Neil Sheehan, an NRC spokesperson, said the timeline for the final cleanup of the damaged reactor needs to be sorted out in light of Exelon’s announcement.

Exelon said the Unit 1 decommissioning cost of $1.2 billion would be financed from a trust fund into which the power plant’s customers have paid since the plant went online in 1974. Exelon or its successors would be responsible for paying any fund shortfall.

The company said it was planning for the shutdown of the plant while also actively pursuing a legislative "solution” to the industry’s financial problems.

“Absent action in the coming months by Pennsylvania policymakers, the loss of nuclear plants will increase air pollution, compromise the resiliency of the electric grid, raise energy prices for consumers, eliminate thousands of good-paying local jobs and weaken the state’s economy,” Exelon said in a news release.

Under federal regulations, plant operators have 60 years to clean up a site after a plant closes. The long-term decommissioning method called SAFSTOR allows radioactive levels to decline for decades before workers have to dismantle contaminated components. It also allows time for underfinanced trust funds to accumulate more value, said Sheehan.

The advantage of the more rapid decontamination strategy is that it allows the owner to employ workers experienced with the plant. It also makes the site available for reuse sooner. “For the community, they get the site cleaned up much more quickly,” said Sheehan.

Exelon said that the 837-megawatt reactor, which employs nearly 700 people, would reduce the staffing level to 300 after shutdown. A skeleton workforce of 50 would remain in place after 2022 to secure the site and the 1,200 tons of spent fuel stored in special steel casks.

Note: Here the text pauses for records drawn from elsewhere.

-- ==== Sys2Proof/Machine/Array.lean ====
section
/-! DEFINITION. The A slot: array configuration, weight buffers, matrix multiply-accumulate, tile clear and drain (R110 to
R116), with the K-group arithmetic of R47 to R50. -/

namespace Sys2Proof.Machine

/-! K-group arithmetic -/

/-- Element `i` of a packed array of codes of `w` bits (R31). -/
def packedCode (w n i : Nat) : Nat := n / 2 ^ (w * i) % 2 ^ w

/-- The value of an element of an array operand; a scaled INT8 element counts in units of 2^-6 (R35). -/
def operandVal (f : Fmt) (scaled : Bool) (code : Nat) : Val :=
  match f.decode code with
  | .fin s m e => .fin s m (if scaled && f == .int8 then e - 6 else e)
  | v => v

/-- The exponent of an E8M0 scale code; none for its NaN (R35). -/
def scaleExp (x : Nat) : Option Int := if x = 0xFF then none else some ((x : Int) - 127)

/-- `kgroup_exact` of R47: 64 pairs of values with the scale exponents of their halves. -/
def kgroupExact (a b : List Val) (sa sb : Nat → Option Int) : Nat × Flags :=
  let ps := withIx (a.zip b)
  let badScale : Bool := (List.range 2).any (fun h => (sa h).isNone || (sb h).isNone)
  let prods := ps.map (fun p => (p.1, p.2.1.mul p.2.2))
  if badScale || ps.any (fun p => p.2.1.isNan || p.2.2.isNan) || prods.any (fun p => p.2.2 != 0#4) then (Fmt.fp32.nan, fInvalid)
  else
    let infs := prods.filterMap (fun p => match p.2.1 with
      | .inf s => some s
      | _ => none)
    if infs.contains true && infs.contains false then (Fmt.fp32.nan, fInvalid)
    else match infs with
      | s :: _ => (Fmt.fp32.infCode s, 0#4)
      | [] =>
        let t := prods.foldl (fun acc p => match p.2.1 with
          | .fin s m e => (acc.add (.fin s m (e + (sa (p.1 / 32)).getD 0 + (sb (p.1 / 32)).getD 0))).1
          | v => (acc.add v).1) (.fin false 0 0)
        if t.isZero then (0, 0#4) else roundTo .fp32 .rne false 0 t

/-- The K-group result of R48 for BF16 and FP16. -/
def kgroupTree (a b : List Val) : Nat × Flags :=
  let ps := (a.zip b).map (fun p =>
    let (v, g) := p.1.mul p.2
    let (r, h) := roundTo .fp32 .rne false 0 v
    (r, g ||| h))
  let (r, g) := treeSum add32 (ps.map (·.1))
  (r, ps.foldl (fun acc p => acc ||| p.2) g)

/-- The exact integer K-group sum of R50. -/
def kgroupInt (a b : List Nat) : Int := (a.zip b).foldl (fun acc p => acc + toSigned 8 p.1 * toSigned 8 p.2) 0

/-- The K-group results of one A row against the buffer: for each K-group the 64 columns' values, and the flags (R114).
An integer group's values are its sums, a floating-point group's are FP32 codes. -/
def rowGroups (cfg : BitVec 20) (b : WBuf) (row : Nat) (scales : List Byte) : List (List Int) × Flags :=
  match Fmt.ofCode (cfgA cfg), Fmt.ofCode (cfgB cfg) with
  | some fa, some fb =>
    let k := cfgK cfg
    let wa := codeBits (cfgA cfg)
    let wb := codeBits (cfgB cfg)
    let bd := b.data.toNat
    let col (n g : Nat) : List Nat := (List.range 64).map (fun i => packedCode wb bd (n * k + 64 * g + i))
    let arow (g : Nat) : List Nat := (List.range 64).map (fun i => packedCode wa row (64 * g + i))
    let sA (g h : Nat) : Option Int := if cfgAsc cfg then scaleExp (scales.getD (2 * g + h) 0#8).toNat else some 0
    let sB (n g h : Nat) : Option Int :=
      if cfgBsc cfg then scaleExp (nfld b.scale.toNat (8 * (n * (k / 32) + 2 * g + h) + 7) (8 * (n * (k / 32) + 2 * g + h)))
      else some 0
    let res := (List.range (k / 64)).map (fun g => (List.range 64).map (fun n =>
      if cfgIacc cfg then (kgroupInt (arow g) (col n g), 0#4)
      else
        let x := (arow g).map (operandVal fa (cfgAsc cfg))
        let y := (col n g).map (operandVal fb (cfgBsc cfg))
        let r := if cfgBeats cfg = 2 then kgroupTree x y else kgroupExact x y (sA g) (sB n g)
        ((r.1 : Int), r.2)))
    (res.map (fun l => l.map (·.1)), res.foldl (fun acc l => l.foldl (fun acc p => acc ||| p.2) acc) 0#4)
  | _, _ => ([], 0#4)

/-- Add one K-group's values into a tile row (R49, R50). -/
def rowAddGroup (iacc : Bool) (row : BitVec 2048) (g : List Int) : BitVec 2048 × Flags :=
  let r := (withIx g).map (fun p =>
    let x := row.toNat / 2 ^ (32 * p.1) % 2 ^ 32
    if iacc then addClamp32 x p.2 else add32 x p.2.toNat)
  (BitVec.ofNat 2048 (packBits 32 (r.map (·.1))), r.foldl (fun acc p => acc ||| p.2) 0#4)

/-- Add K-group results into row `row` of tile `t`, in increasing K order (R49), recording the array's flags. -/
def Core.addRow (k : Core) (t row : Nat) (iacc : Bool) (gs : List (List Int)) : Core :=
  let tl := k.tile t
  let (r, fl) := gs.foldl (fun (acc : BitVec 2048 × Flags) g =>
    let (x, f) := rowAddGroup iacc acc.1 g
    (x, acc.2 ||| f)) (tl.rows.get 0#2048 row, 0#4)
  { k with tiles := k.tiles.set Tile.zero t { tl with rows := tl.rows.set 0#2048 row r } }.orFlags 16 fl

/-! Drain -/

/-- The formats and results of R116 for one element; none where DFMT is not defined for the mode. -/
def drainElem (int32 : Bool) (dfmt : Nat) (rm : Rm) (sat : Bool) (u x : Nat) : Nat × Flags :=
  let v : Val := if int32 then .fin (toSigned 32 x < 0) (toSigned 32 x).natAbs 0 else Fmt.fp32.decode x
  match int32, dfmt with
  | false, 0 => (x, 0#4)
  | true, 3 => (x, 0#4)
  | true, 0 => roundTo .fp32 rm sat u v
  | _, 1 => roundTo .bf16 rm sat u v
  | _, _ => roundTo .fp16 rm sat u v

/-- The format counter of Table 15.2 for the 256 elements of a drain. -/
def State.drainOps (s : State) (n : Nat) (int32 : Bool) (dfmt : Nat) : State :=
  match int32, dfmt with
  | _, 0 => s.ops n 0xB8 256
  | _, 1 => s.ops n 0xA8 256
  | _, 2 => s.ops n 0xB0 256
  | _, _ => s

/-- Element `l` of rows 4j to 4j + 3 of a tile (R67). -/
def Tile.elem (t : Tile) (j l : Nat) : Nat := (t.rows.get 0#2048 (4 * j + l / 64)).toNat / 2 ^ (32 * (l % 64)) % 2 ^ 32

/-! Meanings -/

/-- ANOP (R87): reads nothing, writes nothing. -/
def execAnop (_c : CoreRef) (s : State) : Result := .next s

/-- ACFG (R111). -/
def execAcfg (c : CoreRef) (a : BitVec 6) (s : State) : Result :=
  .next (s.issue c 1 true [.s a] (fun s =>
    s.post c 1 [⟨s.clk.beat, .acfg (((s.core c).s a).truncate 20), none, 0#4⟩] id))

/-- Bytes of B and its load beats (R112). -/
def wloadBytes (cfg : BitVec 20) : Nat := 64 * cfgK cfg * codeBits (cfgB cfg) / 8

/-- A load that the weight-buffer unit takes next fills wb1: that buffer is inactive once the swaps before it are done (R64, R113). -/
def Core.fills1 (k : Core) : Bool :=
  k.act1 == ((k.acts.filter (fun a => a.eff == .swap)).length % 2 == 1)

/-- WLOAD (R112). -/
def execWload (c : CoreRef) (a b : BitVec 6) (s : State) : Result :=
  let k := s.core c
  let cfg := k.acfg
  let x := (k.s a).toNat
  let y := (k.s b).toNat
  let bsc := cfgBsc cfg
  let nb := wloadBytes cfg / 512
  .next (s.issue c 1 (cfgOk cfg) ([.s a, .acfg] ++ if bsc then [.s b] else []) (fun s =>
    if x % 64 ≠ 0 || sramEnd < x + wloadBytes cfg || (bsc && (y % 64 ≠ 0 || sramEnd < y + 2 * cfgK cfg)) then s.trap c 1 2 0
    else s.enter c 1 .wb (nb + b2n bsc) (fun t s => s.post c 1
      ((List.range nb).map (fun i => ⟨t + i, .wload (x + 512 * i) i k.fills1, none, 0#4⟩)
        ++ (if bsc then [⟨t + nb, .wscale y (2 * cfgK cfg) k.fills1, none, 0#4⟩] else [])
        ++ [⟨t + nb + b2n bsc - 1, .wcfg (cfg.truncate 9) k.fills1, none, 0#4⟩]) id)))

/-- WSWAP (R113). -/
def execWswap (c : CoreRef) (s : State) : Result :=
  .next (s.issue c 1 true [] (fun s => s.enter c 1 .wb 1 (fun t s => s.post c 1 [⟨t, .swap, none, 0#4⟩] id)))

/-- The configuration suits the active buffer and the tile (R66, R114). -/
def Core.mmaOk (k : Core) (tile : Nat) (x : Nat) : Bool :=
  k.acfg.truncate 9 == k.active.cfg && (k.tile tile).int32 == cfgIacc k.acfg &&
    !(cfgAsc k.acfg && 5 ≤ cfgA k.acfg) && !(cfgBsc k.acfg && 5 ≤ cfgB k.acfg) && x % 32 == 0

/-- MMA (R114). -/
def execMma (c : CoreRef) (tile : BitVec 2) (m a b : BitVec 6) (s : State) : Result :=
  let k := s.core c
  let cfg := k.acfg
  let x := (k.s a).toNat
  let y := (k.s b).toNat
  let n := m.toNat + 1
  let rb := cfgRow cfg
  let asc := cfgAsc cfg
  let sb := cfgK cfg / 32
  .next (s.issue c 1 (k.mmaOk tile.toNat x) ([.s a, .acfg, .mode tile.toNat] ++ if asc then [.s b] else []) (fun s =>
    if sramEnd < x + 32 * cfgStride cfg * (n - 1) + rb || (asc && sramEnd < y + n * sb) then s.trap c 1 2 0
    else s.enter c 1 .array (n * cfgBeats cfg) (fun t s => s.post c 1
      ((List.range n).flatMap (fun i =>
        let at_ := x + 32 * cfgStride cfg * i
        if cfgBeats cfg = 2 then
          [⟨t + 2 * i, .mmaHalf tile.toNat i at_ false none k.active cfg, some 16, 0#4⟩,
           ⟨t + 2 * i + 1, .mmaHalf tile.toNat i (at_ + 64) true none k.active cfg, some 16, 0#4⟩]
        else
          [⟨t + i, .mmaRow tile.toNat i at_ rb (if asc then some (y + i * sb) else none) k.active cfg, some 16, 0#4⟩])) id)))

/-- TCLR (R115). -/
def execTclr (c : CoreRef) (tile : BitVec 2) (mode : BitVec 1) (s : State) : Result :=
  .next (s.issue c 1 true [.tile tile.toNat] (fun s =>
    s.enter c 1 .acc 1 (fun t s => s.post c 1 [⟨t + 1, .tclr tile.toNat (mode == 1#1), none, 0#4⟩] id)))

/-- DRAIN (R67, R116). It counts as an operation that may set flags whatever DFMT is, so that FLRD and FLCLR of set 16 wait for it (R100,
log 12). -/
def execDrain (c : CoreRef) (tile : BitVec 2) (j : BitVec 4) (v : BitVec 6) (rm : BitVec 2) (sat : BitVec 1) (dfmt : BitVec 2)
    (clr : BitVec 1) (s : State) : Result :=
  let k := s.core c
  let t := tile.toNat
  let tl := k.tile t
  .next (s.issue c 1 (rm != 3#2 && (tl.int32 || dfmt != 3#2))
      (.mode t :: (List.range 4).map (fun i => .row t (4 * j.toNat + i))) (fun s =>
    s.enter c 1 .acc 1 (fun at_ s =>
      let seq := (k.dseq.get 0#42 t).toNat
      let r := lanes (BitVec.allOnes 256) (fun l =>
        let u := if rm = 2#2 then s.coreDraw24 k (0xA000 + t) (seq * 256 + l) else 0
        drainElem tl.int32 dfmt.toNat (rmOf rm) (sat == 1#1) u (tl.elem j.toNat l))
      s.post c 1
        ([⟨at_ + 2, .vreg v.toNat r.1 allLanes, some 16, r.2.2⟩]
          ++ if clr = 1#1 then [⟨at_, .rowClr t j.toNat, none, 0#4⟩] else [])
        (fun s => (s.modCore c (fun k => { k with dseq := k.dseq.upd 0#42 t (· + 1#42) })).drainOps c.ix tl.int32 dfmt.toNat))))

end Sys2Proof.Machine
end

Exelon, the nation’s largest nuclear energy producer, initially chose the long-term SAFSTOR method of decommissioning for its Oyster Creek Generating Station in New Jersey, which closed last year. But in July it announced it will transfer ownership to Holtec International, which plans to decommission the Ocean County site in eight years.

Exelon’s opponents in the contentious Pennsylvania legislative battle over a nuclear rescue on Friday complained that the company is profitable, but has successfully pressured Illinois, New York, and New Jersey to approve subsidies to keep unprofitable reactors afloat.

“Today’s announcement by Fortune 100 company Exelon is following the playbook they’ve used in other states to extract multimillion-dollar handouts that have led to skyrocketing electric bills for families, businesses, and school districts," said the Pennsylvania Energy Consumer Alliance, a trade group of large industrial and commercial electric customers.

Citizens Against Nuclear Bailouts, a coalition of the natural gas industry and consumer groups such as AARP that are opposed to the nuclear rescue, on Friday said Exelon’s own statement made a strong case for discontinuing support to the industry.

“As stated in Exelon’s own news release, decommissioning TMI will take years and require hundreds of jobs," the organization said in a statement. "And the radioactive material they have generated will be stored on site through 2078 and beyond.”